In 1968, the Jewish writer Robert Gutman published a biography of Wagner (Richard Wagner: the Man, his Mind and his Music) in which he portrayed his subject as a racist, psychopathic, proto-Nazi monster. Gutman’s scholarship was questioned at the time, but this did not prevent his book from becoming a best-seller, and as one source notes: “An entire generation of students has been encouraged to accept Gutman’s caricature of Richard Wagner. Even intelligent people, who have either never read Wagner’s writings or tried to penetrate them and failed … have read Gutman’s book and accepted his opinions as facts.”[13] The long-time music critic for The New York Times, the Jewish Harold Schonberg, was one of them, describing Wagner in his Lives of the Great Composers as “Amoral, hedonistic, selfish, virulently racist, arrogant, filled with gospels of the superman … and the superiority of the German race, he stands for all that is unpleasant in human character.”[14] Likewise, for Jewish music critic David Hurwitz, Wagner was “an obnoxious, jackboot-stomping Nazi pygmy.” He regards Verdi, that other great opera composer of the nineteenth century, as “so overwhelmingly more important and deeper and more emotionally significant and a more finished and talented composer than Wagner could ever aspire to being.”[15] According to the composer Thomas Adès, Wagner is more than bad; he is pathologically bad, and his “music grows parasitically … It has a laboratory atmosphere—a sort of fungus.”

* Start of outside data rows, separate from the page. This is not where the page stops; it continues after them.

-- ==== Sys2Proof/Laws/Frames.lean ====
section
/-! SUPPORT. What each shared operation of the machine leaves unchanged: one lemma per operation, whose parts simp uses as
rewriting rules. -/

namespace Sys2Proof.Machine

variable (s : State) (p : Port) (k : SlotId)

@[simp] theorem State.freeEntries_frame (which : Entry → Bool) :
    (s.freeEntries which).streams = s.streams ∧ (s.freeEntries which).xmc = s.xmc ∧ (s.freeEntries which).gen = s.gen
      ∧ (s.freeEntries which).edit = s.edit ∧ (s.freeEntries which).loader = s.loader
      ∧ (s.freeEntries which).notices = s.notices ∧ (s.freeEntries which).links = s.links
      ∧ (s.freeEntries which).inReset = s.inReset ∧ (s.freeEntries which).pending = s.pending := by
  simp [State.freeEntries]

@[simp] theorem State.freeSlot_frame (slot : Nat) :
    (s.freeSlot slot).streams = s.streams ∧ (s.freeSlot slot).xmc = s.xmc ∧ (s.freeSlot slot).gen = s.gen
      ∧ (s.freeSlot slot).edit = s.edit ∧ (s.freeSlot slot).loader = s.loader ∧ (s.freeSlot slot).notices = s.notices
      ∧ (s.freeSlot slot).links = s.links ∧ (s.freeSlot slot).inReset = s.inReset
      ∧ (s.freeSlot slot).pending = s.pending := by
  simp [State.freeSlot]

@[simp] theorem State.grant_frame :
    (s.grant).streams = s.streams ∧ (s.grant).table = s.table ∧ (s.grant).store = s.store ∧ (s.grant).gen = s.gen
      ∧ (s.grant).edit = s.edit ∧ (s.grant).loader = s.loader ∧ (s.grant).notices = s.notices
      ∧ (s.grant).links = s.links ∧ (s.grant).inReset = s.inReset ∧ (s.grant).pending = s.pending := by
  simp [State.grant]

@[simp] theorem State.placeSlotRequest_frame (line : Nat) :
    (s.placeSlotRequest p k line).streams = s.streams ∧ (s.placeSlotRequest p k line).table = s.table
      ∧ (s.placeSlotRequest p k line).store = s.store ∧ (s.placeSlotRequest p k line).gen = s.gen
      ∧ (s.placeSlotRequest p k line).edit = s.edit ∧ (s.placeSlotRequest p k line).loader = s.loader
      ∧ (s.placeSlotRequest p k line).notices = s.notices ∧ (s.placeSlotRequest p k line).links = s.links
      ∧ (s.placeSlotRequest p k line).inReset = s.inReset ∧ (s.placeSlotRequest p k line).pending = s.pending := by
  simp [State.placeSlotRequest]

@[simp] theorem State.placeLoaderRequest_frame (line : Nat) :
    (s.placeLoaderRequest line).streams = s.streams ∧ (s.placeLoaderRequest line).table = s.table
      ∧ (s.placeLoaderRequest line).store = s.store ∧ (s.placeLoaderRequest line).gen = s.gen
      ∧ (s.placeLoaderRequest line).edit = s.edit ∧ (s.placeLoaderRequest line).loader = s.loader
      ∧ (s.placeLoaderRequest line).notices = s.notices ∧ (s.placeLoaderRequest line).links = s.links
      ∧ (s.placeLoaderRequest line).inReset = s.inReset ∧ (s.placeLoaderRequest line).pending = s.pending := by
  simp [State.placeLoaderRequest]

@[simp] theorem State.hand_frame (n : Notice) :
    (s.hand p n).streams = s.streams ∧ (s.hand p n).xmc = s.xmc ∧ (s.hand p n).table = s.table
      ∧ (s.hand p n).store = s.store ∧ (s.hand p n).gen = s.gen ∧ (s.hand p n).edit = s.edit
      ∧ (s.hand p n).loader = s.loader ∧ (s.hand p n).links = s.links ∧ (s.hand p n).inReset = s.inReset
      ∧ (s.hand p n).pending = s.pending := by
  simp [State.hand]

@[simp] theorem State.handOpt_frame (n : Option Notice) :
    (s.hand? p n).streams = s.streams ∧ (s.hand? p n).xmc = s.xmc ∧ (s.hand? p n).table = s.table
      ∧ (s.hand? p n).store = s.store ∧ (s.hand? p n).gen = s.gen ∧ (s.hand? p n).edit = s.edit
      ∧ (s.hand? p n).loader = s.loader ∧ (s.hand? p n).links = s.links ∧ (s.hand? p n).inReset = s.inReset
      ∧ (s.hand? p n).pending = s.pending := by
  cases n <;> simp [State.hand?]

Another prominent refrain from Jewish commentators like Jacob Katz, the author of The Darker Side of Genius: Richard Wagner’s Anti-Semitism, is that Wagner’s concern about the Jewish influence on German culture stemmed from his morbid jealousy of all the brilliant Jews around him like Mendelssohn, Meyerbeer and Heine. Taking up this theme, the music writer David Goldman insists that “Wagner ripped off the scenario for his opera ‘The Flying Dutchman’ from Heine and knocked off Mendelssohn’s ‘Fingal’s Cave’ overture in the ‘Dutchman’s’ evocation of the sea. Wagner tried to cover his guilty tracks by denouncing Jewish composers he emulated, including Giacomo Meyerbeer. Wagner was not just a Jew-hater, then, but a backstabbing self-promoter who defamed the Jewish artists he emulated and who (in Meyerbeer’s case) had advanced his career.”[16] Boroson, writing in the Jewish Standard, likewise claims Wagner’s envy of Meyerbeer’s success “played a pivotal role in Wagner’s suddenly becoming a Jew-hater.”[17]

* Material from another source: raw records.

/-- The expiries unbind the ports bound to S and no other (R100). -/
theorem State.expirePort_bindings (s : State) (sup : Nat) (p q : Port) :
    (s.expirePort sup p).gen.bindings.get q
      = if q = p ∧ s.gen.bindings.get q = some sup then none else s.gen.bindings.get q := by
  unfold State.expirePort
  dsimp only
  split
  · rename_i h
    by_cases hq : q = p
    · subst hq; simp [h]
    · simp [hq]
  · rename_i h
    by_cases hq : q = p
    · subst hq; simp [h]
    · simp [hq]

theorem State.expireAll_bindings (s : State) (sup : Nat) (q : Port) :
    (allPorts.foldl (fun s p => s.expirePort sup p) s).gen.bindings.get q
      = if s.gen.bindings.get q = some sup then none else s.gen.bindings.get q := by
  simp only [List.foldl_cons, List.foldl_nil]
  cases q <;> simp [State.expirePort_bindings]

/-- The laws of generation control that the views rest on hold in every state that agrees. -/
theorem State.generationsSound.binding_of_agrees (h : s.generationsSound) (hb : s.Agrees t) (p : Port) (g : Nat)
    (hg : t.gen.bindings.get p = some g) : g = t.gen.current ∨ t.gen.superseded = some g := by
  rw [hb.current, hb.superseded]
  exact h.binding p g (hb.bindings ▸ hg)

/-- Every effect of a command keeps the lookups of a port that stays bound (R18). -/
theorem Effect.keepsViews {c : Instr} (he : Effect c s u) (hgen : s.generationsSound) (hload : s.loadSound) :
    s.KeepsViews u := by
  cases he with
  | unchanged => exact (State.Agrees.refl s).sameVisible.keepsViews
  | bind b hb p => exact (State.KeepsViews.rebind (hgen.binding_of_agrees hb) p _).of_agrees hb (.refl _)
  | portReset b hb p =>
    refine State.KeepsViews.of_agrees (u := (b.rebind p none).resetSessionPart p) (fun q g x hs hu => ?_) hb (.refl _)
    rw [(State.SameVisible.resetSessionPart (b.rebind p none) p).lookup]
    exact State.KeepsViews.rebind (hgen.binding_of_agrees hb) p none q g x hs (by simpa using hu)
  | drainExpiry g hsup =>
    refine .of_drainEnd hgen.binding (by simp) (by simp [State.expirePort_generations]) fun q g' hg' => ?_
    rw [hsup] at hg'
    cases hg'
    rw [State.expireAll_bindings]
    split
    · simp
    · assumption
  | openSession b hb p hnone => exact (hb.sameVisible.trans (.of_same (by simp) (by simp) (by simp))).keepsViews
  | enqueue b hb p hopen howner hqueue => exact (hb.sameVisible.trans (.of_same rfl rfl rfl)).keepsViews
  | stage b hb p slot f howner horigin hroom hfree hclear =>
    refine State.SameVisible.keepsViews (hb.sameVisible.trans (.of_set (by simp) rfl ?_))
    simp [(lowestFree_some hfree).2.1, Entry.visible?]
  | fill b hb slot index data f fillMap hentry hindex hdata =>
    refine State.SameVisible.keepsViews (hb.sameVisible.trans (.of_set rfl rfl ?_))
    simp [hentry, Entry.visible?]
  | discard b hb slot f fillMap hentry =>
    refine State.SameVisible.keepsViews (hb.sameVisible.trans (.of_set (by simp) rfl ?_))
    simp [hentry, Entry.visible?]
  | mark b hb p slot f born howner hentry hroom =>
    refine State.SameVisible.keepsViews (hb.sameVisible.trans (.of_set rfl rfl ?_))
    simp [hentry, Entry.visible?]
  | endEmpty b hb hops => exact (hb.sameVisible.trans (.of_same (by simp) (by simp) (by simp))).keepsViews
  | commit b hb hsup =>
    refine State.KeepsViews.of_agrees (u := b.commitStep.endSession) (fun p g x hs _ => ?_) hb (.refl _)
    have hg : g = b.gen.current := (hgen.binding_of_agrees hb p g hs).resolve_right (by simp [hsup])
    subst hg
    simp only [State.endSession_frame]
    refine State.lookup_commitStep (hb.current ▸ hgen.current) hsup (fun i => ?_) hs x
    rw [hb.table]
    exact hgen.not_retiring (hb.superseded ▸ hsup) i
  | release b hb => exact (hb.sameVisible.trans (.release b)).keepsViews
  | leave p => exact (State.SameVisible.of_same (t := s.leaveQueue p) rfl rfl rfl).keepsViews
  | restart u hcause htable hgen hedit =>
    intro p g x _ hu
    rw [hgen] at hu
    cases p <;> cases hu
  | content b hb d chosen i line hstep hline => exact (hb.sameVisible.trans (.of_same rfl rfl rfl)).keepsViews
  | place b hb d chosen i slot line hstep hline hfree =>
    intro p g x hs _
    rw [(hload.quiet_of_copy hstep).2.2 p] at hs
    cases hs

/-! ### The content of LIVE and RETIRING entries (R33) -/

theorem EntryFields.holds_extent {f : EntryFields} {n : Nat} :
    f.extent.holds n = true ↔ f.storeLine ≤ n ∧ n < f.storeLine + f.length := by
  simp only [Extent.holds, Bool.and_eq_true, decide_eq_true_eq]
  rfl

/-- A store line that some extent of a list holds is counted there. -/
theorem one_le_countP_holds {l : List Extent} {x : Extent} {n : Nat} (hx : x ∈ l) (hn : x.holds n = true) :
    1 ≤ l.countP (fun x => x.holds n) := List.countP_pos_iff.mpr ⟨x, hx, hn⟩

/-- The extent of a slot of a part of the table is one of that part's. -/
theorem mem_entryExtents {tbl : List Entry} {e : Entry} {f : EntryFields} (he : e ∈ tbl) (hf : e.fields? = some f) :
    f.extent ∈ entryExtents tbl :=
  List.mem_filterMap.mpr ⟨e, he, by simp [Entry.extent?, hf]⟩

/-- A line of an entry's extent lies in no free extent (R24). -/
theorem State.storeSound.not_free (h : s.storeSound) {slot n : Nat} {f : EntryFields} {x : Extent}
    (hf : (entryAt s.table slot).fields? = some f) (hn : f.extent.holds n = true) (hx : x ∈ s.store.freeList)
    (hline : n < Config.storeLines) : x.holds n = false := by
  rw [← Bool.not_eq_true]
  intro hxn
  have hmem : entryAt s.table slot ∈ s.table :=
    entryAt_mem (lt_length_of_entryAt_ne fun he => by rw [he] at hf; cases hf)
  have howned := h.owned n hline
  rw [List.countP_append] at howned
  have hfree := one_le_countP_holds hx hxn
  have hentry := one_le_countP_holds (mem_entryExtents hmem hf) hn
  omega

/-- A line lies in the extent of one slot only (R24). -/
theorem State.storeSound.slot_unique (h : s.storeSound) {i j n : Nat} {f f' : EntryFields}
    (hi : (entryAt s.table i).fields? = some f) (hj : (entryAt s.table j).fields? = some f')
    (hn : f.extent.holds n = true) (hn' : f'.extent.holds n = true) (hline : n < Config.storeLines) : i = j := by
  have ordered : ∀ i j f f', i < j → (entryAt s.table i).fields? = some f → (entryAt s.table j).fields? = some f' →
      f.extent.holds n = true → f'.extent.holds n = true → False := by
    intro i j f f' hij hi hj hn hn'
    have hjlt : j < s.table.length := lt_length_of_entryAt_ne fun he => by rw [he] at hj; cases hj
    have hilt : i < s.table.length := by omega
    have hleft : entryAt s.table i ∈ s.table.take j := by
      simp only [entryAt, List.getD_eq_getElem?_getD, List.getElem?_eq_getElem hilt, Option.getD_some]
      exact List.mem_take_iff_getElem.mpr ⟨i, by omega, rfl⟩
    have hright : entryAt s.table j ∈ s.table.drop j := by
      simp only [entryAt, List.getD_eq_getElem?_getD, List.getElem?_eq_getElem hjlt, Option.getD_some]
      exact List.mem_drop_iff_getElem.mpr ⟨0, by omega, rfl⟩
    have howned := h.owned n hline
    have hsplit : entryExtents s.table = entryExtents (s.table.take j) ++ entryExtents (s.table.drop j) := by
      simp only [entryExtents, ← List.filterMap_append, List.take_append_drop]
    rw [hsplit, List.countP_append, List.countP_append] at howned
    have := one_le_countP_holds (mem_entryExtents hleft hi) hn
    have := one_le_countP_holds (mem_entryExtents hright hj) hn'
    omega
  rcases Nat.lt_trichotomy i j with hlt | heq | hlt
  · exact (ordered i j f f' hlt hi hj hn hn').elim
  · exact heq
  · exact (ordered j i f' f hlt hj hi hn' hn).elim

/-- A commit step leaves every byte of the store (R13, R91). -/
theorem State.commitStep_byte (s : State) : s.commitStep.store.byte = s.store.byte := by
  unfold State.commitStep
  dsimp only
  split
  · simp
  · simp only [State.handCommitted_frame]; rfl

theorem State.release_byte (s : State) : s.release.store.byte = s.store.byte := by
  rw [State.release_effect]
  rfl

theorem State.resetSessionPart_byte (s : State) (p : Port) : (s.resetSessionPart p).store.byte = s.store.byte := by
  unfold State.resetSessionPart
  split
  · exact s.release_byte
  · split <;> rfl

/-- Every effect but a restart keeps the bytes of a LIVE or RETIRING entry's lines: FILL writes into a STAGED entry's extent,
and the loader into a free one. -/
theorem Effect.keepsContent {c : Instr} (he : Effect c s u) (hload : s.loadSound) (hstore : s.storeSound)
    (hcontent : s.contentSound) (hreset : c ≠ .deviceReset)
    (hreload : ∀ p, c = .reload p → s.arrived p .reload [] → s.loader.ready = true → s.isOwner p = false)
    {slot n i : Nat} {f : EntryFields} (hfields : (entryAt s.table slot).fields? = some f)
    (hstaged : (entryAt s.table slot).isStaged = false) (hn : f.extent.holds n = true) (hi : i < Config.lineBytes) :
    u.store.byte n i = s.store.byte n i := by
  have hline : n < Config.storeLines := by
    have hmem : entryAt s.table slot ∈ s.table :=
      entryAt_mem (lt_length_of_entryAt_ne fun he => by rw [he] at hfields; cases hfields)
    have hbound := (hstore.fields _ hmem f hfields).store
    obtain ⟨-, hhigh⟩ := EntryFields.holds_extent.mp hn
    exact lt_of_lt_of_le hhigh hbound
  -- the loader writes into the first extent that fits, which is free
  have hcopy : ∀ d chosen j (line : List Byte) (b : State), s.Agrees b → s.loader.step = .copy d chosen j →
      (s.contentSound → line.length ≤ Config.lineBytes) →
      (b.store.writeLine (chosen + j) line).byte n i = s.store.byte n i := by
    intro d chosen j line b hb hstep hlength
    obtain ⟨hfit, -, -, -, -, hj, -⟩ := hload.copying d chosen j hstep
    obtain ⟨before, x, after, hfree, -, hx, rfl⟩ := firstFit_some hfit
    have hxn := hstore.not_free hfields hn (by rw [hfree]; simp) hline (x := x)
    rw [Store.byte_writeLine_other _ hi (hlength hcontent), hb.byte]
    rintro rfl
    simp [Extent.holds] at hxn
    omega
  cases he with
  | unchanged => rfl
  | bind b hb p => rw [State.rebind_byte, hb.byte]
  | portReset b hb p => rw [State.resetSessionPart_byte, State.rebind_byte, hb.byte]
  | drainExpiry g hsup =>
    have hfold : (allPorts.foldl (fun s p => s.expirePort g p) s).store = s.store := by simp
    rw [State.drainEnd_effect]
    simp only [hfold]
    rfl
  | openSession b hb p hnone => rw [← hb.byte]; simp
  | enqueue b hb p hopen howner hqueue => rw [← hb.byte]; rfl
  | stage b hb p slot f howner horigin hroom hfree hclear => rw [← hb.byte]; rfl
  | fill b hb slot' index data f' fillMap hentry hindex hdata =>
    rw [hb.table] at hentry
    have hwritten : f'.extent.holds (f'.storeLine + index) = true := EntryFields.holds_extent.mpr (by omega)
    have hne : n ≠ f'.storeLine + index := by
      rintro rfl
      have := hstore.slot_unique hfields (by rw [hentry]; rfl) hn hwritten hline
      rw [this, hentry] at hstaged
      cases hstaged
    rw [State.putStore_store, Store.byte_writeLine_other hne hi hdata, hb.byte]
  | discard b hb slot f fillMap hentry => rw [← hb.byte]; rfl
  | mark b hb p slot f born howner hentry hroom => rw [← hb.byte]; rfl
  | endEmpty b hb hops => rw [← hb.byte]; simp
  | commit b hb hsup =>
    have hend : b.commitStep.endSession.store = b.commitStep.store := by simp
    rw [hend, State.commitStep_byte, hb.byte]
  | release b hb => rw [State.release_byte, hb.byte]
  | leave p => rfl
  | restart u hcause htable hgen hedit =>
    rcases hcause with hc | ⟨p, hc, harr, hready, howner⟩
    · exact absurd hc hreset
    · rw [hreload p hc harr hready] at howner
      cases howner
  | content b hb d chosen j line hstep hlength => exact hcopy d chosen j line b hb hstep hlength
  | place b hb d chosen j slot line hstep hlength hfree => exact hcopy d chosen j line b hb hstep hlength

end

/-! ### The statements -/

/-- The queue's rest is no concern of the store's laws. -/
theorem State.storeSound.putPending {s : State} (h : s.storeSound) (rest : List Instr) : (s.putPending rest).storeSound :=
  ⟨h.sorted, h.inside, h.fields, h.owned⟩

/-- Settles O20, from what the commit step makes of each entry. -/
theorem commitStepKeepsBoundView : Obligations.CommitStepKeepsBoundView := by
  intro s p x hgen hsup hbound
  exact ⟨State.lookup_commitStep hgen.current hsup (hgen.not_retiring hsup) hbound x,
    by rw [State.commitStep_bindings, hbound]⟩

Numerous sources trace Wagner’s anti-Semitism to his perception that a clique of powerful Jews (led by Meyerbeer and Halevy) had thwarted the staging of his Rienzi in Paris, and “at his dependence on money lenders, mostly presumably Jewish, at this time.”[18] Carr notes that from early in his career Wagner’s profligacy “put him in hock with moneylenders who were usually Jews.” Already in Magdeburg where he courted his first wife Minna, “he railed at having to deal with the ‘Jewish scum’ because ‘our people’ offered no credit. In Paris he pawned his goods to Jews and did work he felt was menial for, amongst others, Maurice Schlesinger, a Jewish music publisher. Schlesinger’s cash helped ward off starvation but that made the struggling composer feel no better.”[19] Magee notes that the two and half years Wagner spent in Paris trying and failing to establish himself was “the worst period of deprivation and humiliation he ever had to suffer.”[20]

Invoking Freud, the Jewish music writer Marc A. Weiner in his Richard Wagner and the Anti-Semitic Imagination, claims that: “Wagner’s vehement hatred of Jews was based on a model of projection involving a deep-seated fear of precisely those features within the Self (diminutive stature, nervous demeanor and avarice, as well as lascivious nature) that are projected upon and then recognized and stigmatized in the hated Other.”[21] Weiner’s view echoes that of the Jewish psychiatrist Theodore Rubin who views anti-Semitism as a “symbol sickness” that involves envy, low self-esteem and projection of one’s inner conflicts onto a stereotyped other.[22]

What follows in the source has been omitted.